La rampe finale, à trois kilomètres, a entamé son sprint mais pas sa détermination. Sorti de la dernière courbe en deuxième position, il a lancé long, Tom Pidcock s’est vite assis, Edoardo Zambanini a surgi sur la droite et la ligne a tranché : quelques centimètres ont suffi pour que le maillot rose puisse lever les bras – et grappiller dix secondes de bonifications. Avec trente-deux secondes d’avance sur Roglič et trente-huit sur Vacek, Pedersen consolide un leadership dont personne n’avait prédit la durée avant le départ de Tirana.
Comme si cette troisième victoire ne suffisait pas, le Scandinave a officialisé dans l’heure un engagement « à vie » avec Lidl-Trek. « Gagner en rose est déjà fou, signer pour l’avenir le même jour l’est encore plus, » confiait-il, encore haletant, sur la Piazza San Pietro Caveoso. Demain, prévient-il, « direction Naples : j’y ai déjà levé les bras, et l’équipe reprendra le plan habituel — contrôler, évaluer, et si les jambes le permettent, tenter le quadruplé. »
Étape 6 : Naples attend son sprint, les échappées y croient à peine
Quatre cent cinquante kilomètres avalés en cinq jours, et voici le plus long morceau de la première semaine : 225 km entre Potenza et le bord de mer napolitain.

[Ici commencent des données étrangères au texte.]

-- ==== Sys2Proof/Machine/Take.lean ====
section
/-! DEFINITION. Takes (R301 to R314, R319, R320) and what the streams do at slates, yields and END (R224 to R232): cores
given and taken back, claims, releases, spills, restores, commits, and how a run ends. -/

namespace Sys2Proof.Machine

/-! ### Ends of runs (R290, R322) -/

/-- RUN_DONE in the entry its command reserved. -/
def State.runDone (s : State) (j : Job) (r : Run) (status : Nat) : State :=
  let start := match r.start with | some t => t.toNat | none => 0
  let result := leBytes 8 r.tag ++ leBytes 5 start ++ leBytes 1 r.maxTake ++ leBytes 2 (min r.restarts 0xFFFF) ++
    leBytes 2 (min r.preempts 0xFFFF) ++ leBytes 2 r.lastSlate ++ j.sums.flatMap (leBytes 4)
  let s := (s.unreserve r.reel).complete r.reel 2 status r.seq j.id r.opcode 0 result
  if status = 0 then s.acct r.session r.gen 8 else if status = 0x70 then s.acct r.session r.gen 20 else s

/-- Pending runs are removed, each with a RUN_DONE of status CANCELLED (R315). -/
def State.cancelRuns (s : State) (j : Job) : State :=
  let s := j.runs.foldl (fun s r => s.runDone j r 0x70) s
  s.modJob j.id (fun j =>
    { j with runs := [], claimed := if j.cur.isNone then [] else j.claimed
             st := if j.st = .queued ∧ j.cur.isNone then .idle else j.st })

/-! ### Cores given back -/

/-- A core that holds no take. Scratchpad, instruction cache, tiles and registers stay. -/
def Core.release (c : Core) : Core :=
  { c with
    mode := .idle, job := 0, lcore := 0, wq3 := false, maxOp := 0, fe := Eng.reset, xe := Eng.reset,
    tq0 := [], tq1 := [], tq2 := [], tq3 := [], busy := [], curSlot := none, xfers := [], sets := [], osq := [], tickets := [],
    sb := List.replicate 32 SBEntry.reset, dcache := [], vaccSeq := none }

/-- Multicast counts of a job start again at 0 (R255). -/
def Cluster.zeroGroups (c : Cluster) (job : BitVec 16) : Cluster :=
  { c with groups := c.groups.map (fun g => if g.job = job then { g with counts := [] } else g) }
/-- Nothing has arrived at the job's barriers. -/
def Cluster.zeroBars (c : Cluster) (job : BitVec 16) : Cluster :=
  { c with barriers := c.barriers.map (fun b => if b.job = job then { b with arrived := [] } else b) }

/-- The job's take leaves its cores. -/
def State.freeTake (s : State) (id : BitVec 16) : State :=
  match s.job? id with
  | none => s
  | some j =>
    let s := j.cores.foldl (fun s n => s.modCore n (fun c => if c.job = id then c.release else c)) s
    let s := j.physClusters.foldl (fun s c => (s.modCluster c (fun k => (k.zeroGroups id).zeroBars id)).phaseDrop c id) s
    s.setJob { j with cores := [], claimed := [], ready := false, released := false, yieldTarget := none,
                      jobBars := j.jobBars.map (fun b => { b with arrived := [] }) }

/-- A lost take's outputs (R229): mutable descriptors return to the committed copy, its records are discarded. -/
def State.revert (s : State) (id : BitVec 16) : State :=
  match s.job? id with
  | none => s
  | some j =>
    let n := 64 * (s.mutables j.slot.val).length
    let s := if n = 0 then s else s.writeVia 19 (j.areaPart 6) (s.rawBytes (j.areaPart 7) n)
    s.modJob id (fun j => { j with records := [] })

Sur le papier, 2 600 mètres de dénivelé semblent promettre du mouvement ; dans la réalité, 2 400 d’entre eux sont concentrés dans la première moitié. Passé le Vallico Monte Carruozzo (près de vingt kilomètres à 3,8 %), la route perd ses griffes et s’étire jusqu’au Vésuve comme une interminable autoroute provinciale. Tout indique donc un duel entre trains de sprinteurs plus qu’un festival d’alpinistes opportunistes.
Les équipes de grosses cuisses – Visma pour Olav Kooij, Alpecin pour Kaden Groves, Lidl-Trek pour Pedersen, Decathlon-AG2R pour Sam Bennett – verrouilleront à distance toute tentative trop insistante. Quelques chasseurs de la Maglia Azzurra (on pense au Belge Moniquet, déjà frustré la veille) pourraient s’annoncer sur la longue montée d’ouverture, mais leur marge de manœuvre restera comptée : le vent sera faible, de face dans la dernière ligne droite, et la pluie ne doit s’inviter qu’en soirée.
L’entrée dans Naples n’est pas totalement dénuée de pièges : rails de tram à six kilomètres, pavés brefs à 2 km, puis deux larges courbes avant une voie royale de 800 mètres. Rien d’assez technique pour troubler un train bien huilé ; tout pour favoriser la puissance pure. Dans cet exercice, Kooij demeure la référence absolue depuis un an. Son compatriote Edoardo Affini l’a replacé au centimètre près à Lecce ; si le scénario se répète, la Maglia Ciclamino pourrait changer d’épaules. Pedersen, plus complet que véloce, comptera davantage sur la confusion qu’il est parfois capable de provoquer à l’amorce des 200 mètres. Groves, très régulier, et Bennett, revigoré, restent des jokers crédibles. On n’oubliera pas non plus Casper van Uden, cueilleur opportuniste du premier sprint albanais.
À surveiller : le sprint intermédiaire perché sur les pentes du Carruozzo. Pedersen y trouvera peut-être les points nécessaires pour repousser Kooij au classement du maillot mauve, tandis que les équipes de grimpeurs laisseront filtrer un baroudeur pour grappiller les derniers points de la montagne. Ensuite, place à une longue procession, certes monotone pour le téléspectateur, mais potentiellement décisive pour un Giro qui, derrière le rose de Pedersen, cherche encore ses hiérarchies définitives.
La baie de Naples n’attend plus que le crépitement des hélicoptères et le rugissement du peloton. Vers 17 h 15, les sprinteurs devraient en découdre devant le Castel dell’Ovo ; à eux de prouver que, même au lendemain d’une étape usante, la vitesse reste la reine de ce début de Tour d’Italie.